**GIVEN ENTRIES:**

<<<<

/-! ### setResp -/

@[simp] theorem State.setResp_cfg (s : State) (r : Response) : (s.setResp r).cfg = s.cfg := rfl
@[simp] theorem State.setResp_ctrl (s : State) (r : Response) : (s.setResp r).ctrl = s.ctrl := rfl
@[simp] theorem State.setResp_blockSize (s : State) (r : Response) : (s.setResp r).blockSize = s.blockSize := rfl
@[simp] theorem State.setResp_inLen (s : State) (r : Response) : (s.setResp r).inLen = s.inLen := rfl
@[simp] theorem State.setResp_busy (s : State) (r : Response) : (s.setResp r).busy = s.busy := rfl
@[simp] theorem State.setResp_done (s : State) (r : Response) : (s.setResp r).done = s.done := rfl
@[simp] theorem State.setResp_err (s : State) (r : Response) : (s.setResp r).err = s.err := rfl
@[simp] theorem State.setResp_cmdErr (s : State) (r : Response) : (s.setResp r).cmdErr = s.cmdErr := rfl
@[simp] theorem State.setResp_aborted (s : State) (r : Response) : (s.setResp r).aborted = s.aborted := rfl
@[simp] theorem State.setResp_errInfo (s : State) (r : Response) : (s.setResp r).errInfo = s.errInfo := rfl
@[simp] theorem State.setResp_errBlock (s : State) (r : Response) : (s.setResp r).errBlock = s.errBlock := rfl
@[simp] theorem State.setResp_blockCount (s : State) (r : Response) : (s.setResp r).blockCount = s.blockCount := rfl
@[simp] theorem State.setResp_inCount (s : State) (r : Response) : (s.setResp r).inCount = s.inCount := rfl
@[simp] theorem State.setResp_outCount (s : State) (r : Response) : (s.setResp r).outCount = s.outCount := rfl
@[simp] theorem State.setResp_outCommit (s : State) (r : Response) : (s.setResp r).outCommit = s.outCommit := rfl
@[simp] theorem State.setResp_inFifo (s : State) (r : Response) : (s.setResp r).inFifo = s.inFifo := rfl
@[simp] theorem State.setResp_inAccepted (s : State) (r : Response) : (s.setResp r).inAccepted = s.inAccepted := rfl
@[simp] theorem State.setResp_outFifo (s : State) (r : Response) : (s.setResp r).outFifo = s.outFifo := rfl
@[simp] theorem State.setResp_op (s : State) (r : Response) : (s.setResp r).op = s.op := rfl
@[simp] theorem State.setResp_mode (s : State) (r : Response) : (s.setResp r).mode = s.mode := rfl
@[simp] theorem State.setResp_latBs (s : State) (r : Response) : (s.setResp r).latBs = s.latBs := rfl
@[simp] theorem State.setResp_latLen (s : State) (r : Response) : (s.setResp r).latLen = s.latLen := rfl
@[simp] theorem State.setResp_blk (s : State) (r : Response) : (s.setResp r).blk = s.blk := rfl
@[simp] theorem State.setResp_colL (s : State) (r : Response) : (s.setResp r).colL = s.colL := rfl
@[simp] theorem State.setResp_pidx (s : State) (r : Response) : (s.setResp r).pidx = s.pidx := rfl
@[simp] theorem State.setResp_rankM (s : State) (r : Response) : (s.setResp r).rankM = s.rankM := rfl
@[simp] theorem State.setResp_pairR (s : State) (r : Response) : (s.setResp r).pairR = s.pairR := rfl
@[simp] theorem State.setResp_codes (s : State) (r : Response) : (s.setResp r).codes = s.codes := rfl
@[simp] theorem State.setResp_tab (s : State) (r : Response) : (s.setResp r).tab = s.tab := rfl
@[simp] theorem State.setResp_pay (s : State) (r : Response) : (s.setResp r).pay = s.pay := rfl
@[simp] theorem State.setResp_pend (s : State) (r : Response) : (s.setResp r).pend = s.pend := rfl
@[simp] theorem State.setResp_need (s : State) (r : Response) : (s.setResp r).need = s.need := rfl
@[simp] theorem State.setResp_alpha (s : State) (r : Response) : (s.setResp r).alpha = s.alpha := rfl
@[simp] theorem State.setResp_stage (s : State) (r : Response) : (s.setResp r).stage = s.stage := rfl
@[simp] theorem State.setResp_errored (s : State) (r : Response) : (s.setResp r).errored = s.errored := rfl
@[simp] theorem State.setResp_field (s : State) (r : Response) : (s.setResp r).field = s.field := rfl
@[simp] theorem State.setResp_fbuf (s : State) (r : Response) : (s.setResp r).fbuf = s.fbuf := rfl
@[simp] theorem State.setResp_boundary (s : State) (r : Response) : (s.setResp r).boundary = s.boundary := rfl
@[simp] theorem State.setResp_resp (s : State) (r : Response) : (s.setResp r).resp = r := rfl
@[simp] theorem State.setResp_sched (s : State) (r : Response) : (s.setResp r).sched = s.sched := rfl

>>>>
<<<<

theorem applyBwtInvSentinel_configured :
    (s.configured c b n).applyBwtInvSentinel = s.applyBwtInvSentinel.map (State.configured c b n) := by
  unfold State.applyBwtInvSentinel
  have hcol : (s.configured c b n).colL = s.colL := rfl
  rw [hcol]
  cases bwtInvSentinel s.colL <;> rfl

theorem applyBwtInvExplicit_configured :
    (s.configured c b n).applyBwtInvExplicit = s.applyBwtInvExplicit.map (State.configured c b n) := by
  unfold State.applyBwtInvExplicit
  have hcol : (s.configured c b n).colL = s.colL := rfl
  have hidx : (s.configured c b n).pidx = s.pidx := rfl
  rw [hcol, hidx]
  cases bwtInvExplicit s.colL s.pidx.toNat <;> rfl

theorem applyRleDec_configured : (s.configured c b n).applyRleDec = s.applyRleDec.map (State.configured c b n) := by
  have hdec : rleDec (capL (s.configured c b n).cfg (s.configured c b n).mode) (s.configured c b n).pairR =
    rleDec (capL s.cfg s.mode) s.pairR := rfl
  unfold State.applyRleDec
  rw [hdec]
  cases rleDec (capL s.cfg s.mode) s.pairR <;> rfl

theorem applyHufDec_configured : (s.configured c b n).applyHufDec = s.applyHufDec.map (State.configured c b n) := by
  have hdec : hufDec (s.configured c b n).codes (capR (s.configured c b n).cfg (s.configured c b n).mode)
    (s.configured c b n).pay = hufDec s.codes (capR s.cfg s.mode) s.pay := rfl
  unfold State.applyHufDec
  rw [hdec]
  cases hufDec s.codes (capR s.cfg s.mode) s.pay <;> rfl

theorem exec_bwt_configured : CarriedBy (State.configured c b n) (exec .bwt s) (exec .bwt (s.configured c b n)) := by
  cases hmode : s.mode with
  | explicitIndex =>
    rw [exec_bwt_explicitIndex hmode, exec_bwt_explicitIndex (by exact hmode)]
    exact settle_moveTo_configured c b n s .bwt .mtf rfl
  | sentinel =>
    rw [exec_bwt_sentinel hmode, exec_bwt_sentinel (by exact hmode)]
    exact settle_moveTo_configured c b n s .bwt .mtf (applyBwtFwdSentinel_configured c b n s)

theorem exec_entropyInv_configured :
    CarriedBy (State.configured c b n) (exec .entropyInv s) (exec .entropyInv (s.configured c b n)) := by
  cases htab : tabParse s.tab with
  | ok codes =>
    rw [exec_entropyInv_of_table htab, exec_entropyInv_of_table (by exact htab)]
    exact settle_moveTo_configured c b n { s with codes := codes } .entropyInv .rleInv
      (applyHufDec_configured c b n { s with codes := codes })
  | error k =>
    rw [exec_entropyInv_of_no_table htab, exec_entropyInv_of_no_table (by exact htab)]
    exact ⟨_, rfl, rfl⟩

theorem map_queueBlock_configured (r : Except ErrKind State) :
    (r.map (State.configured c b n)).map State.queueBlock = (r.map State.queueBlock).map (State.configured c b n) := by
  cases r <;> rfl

>>>>
<<<<

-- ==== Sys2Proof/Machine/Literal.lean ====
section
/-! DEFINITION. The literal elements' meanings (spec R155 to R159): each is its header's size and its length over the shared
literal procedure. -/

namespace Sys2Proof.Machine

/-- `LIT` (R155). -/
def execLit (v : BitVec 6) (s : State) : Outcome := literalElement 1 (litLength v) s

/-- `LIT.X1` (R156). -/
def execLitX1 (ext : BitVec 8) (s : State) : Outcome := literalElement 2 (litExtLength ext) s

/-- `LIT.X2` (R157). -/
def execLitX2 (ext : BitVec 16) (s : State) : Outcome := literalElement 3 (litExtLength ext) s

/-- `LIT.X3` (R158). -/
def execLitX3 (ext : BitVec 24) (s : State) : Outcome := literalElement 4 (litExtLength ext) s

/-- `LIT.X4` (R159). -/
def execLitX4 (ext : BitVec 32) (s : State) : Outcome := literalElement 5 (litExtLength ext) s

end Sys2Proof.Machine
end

>>>>

**REQUIRED ACTION:** Could you set down, word for word, only the lines above from the line with "s.errBlock := rfl" to the line with "s.outCommit := rfl", including both?

**PROBLEM SOLUTION:**
@[simp] theorem State.setResp_errBlock (s : State) (r : Response) : (s.setResp r).errBlock = s.errBlock := rfl
@[simp] theorem State.setResp_blockCount (s : State) (r : Response) : (s.setResp r).blockCount = s.blockCount := rfl
@[simp] theorem State.setResp_inCount (s : State) (r : Response) : (s.setResp r).inCount = s.inCount := rfl
@[simp] theorem State.setResp_outCount (s : State) (r : Response) : (s.setResp r).outCount = s.outCount := rfl
@[simp] theorem State.setResp_outCommit (s : State) (r : Response) : (s.setResp r).outCommit = s.outCommit := rfl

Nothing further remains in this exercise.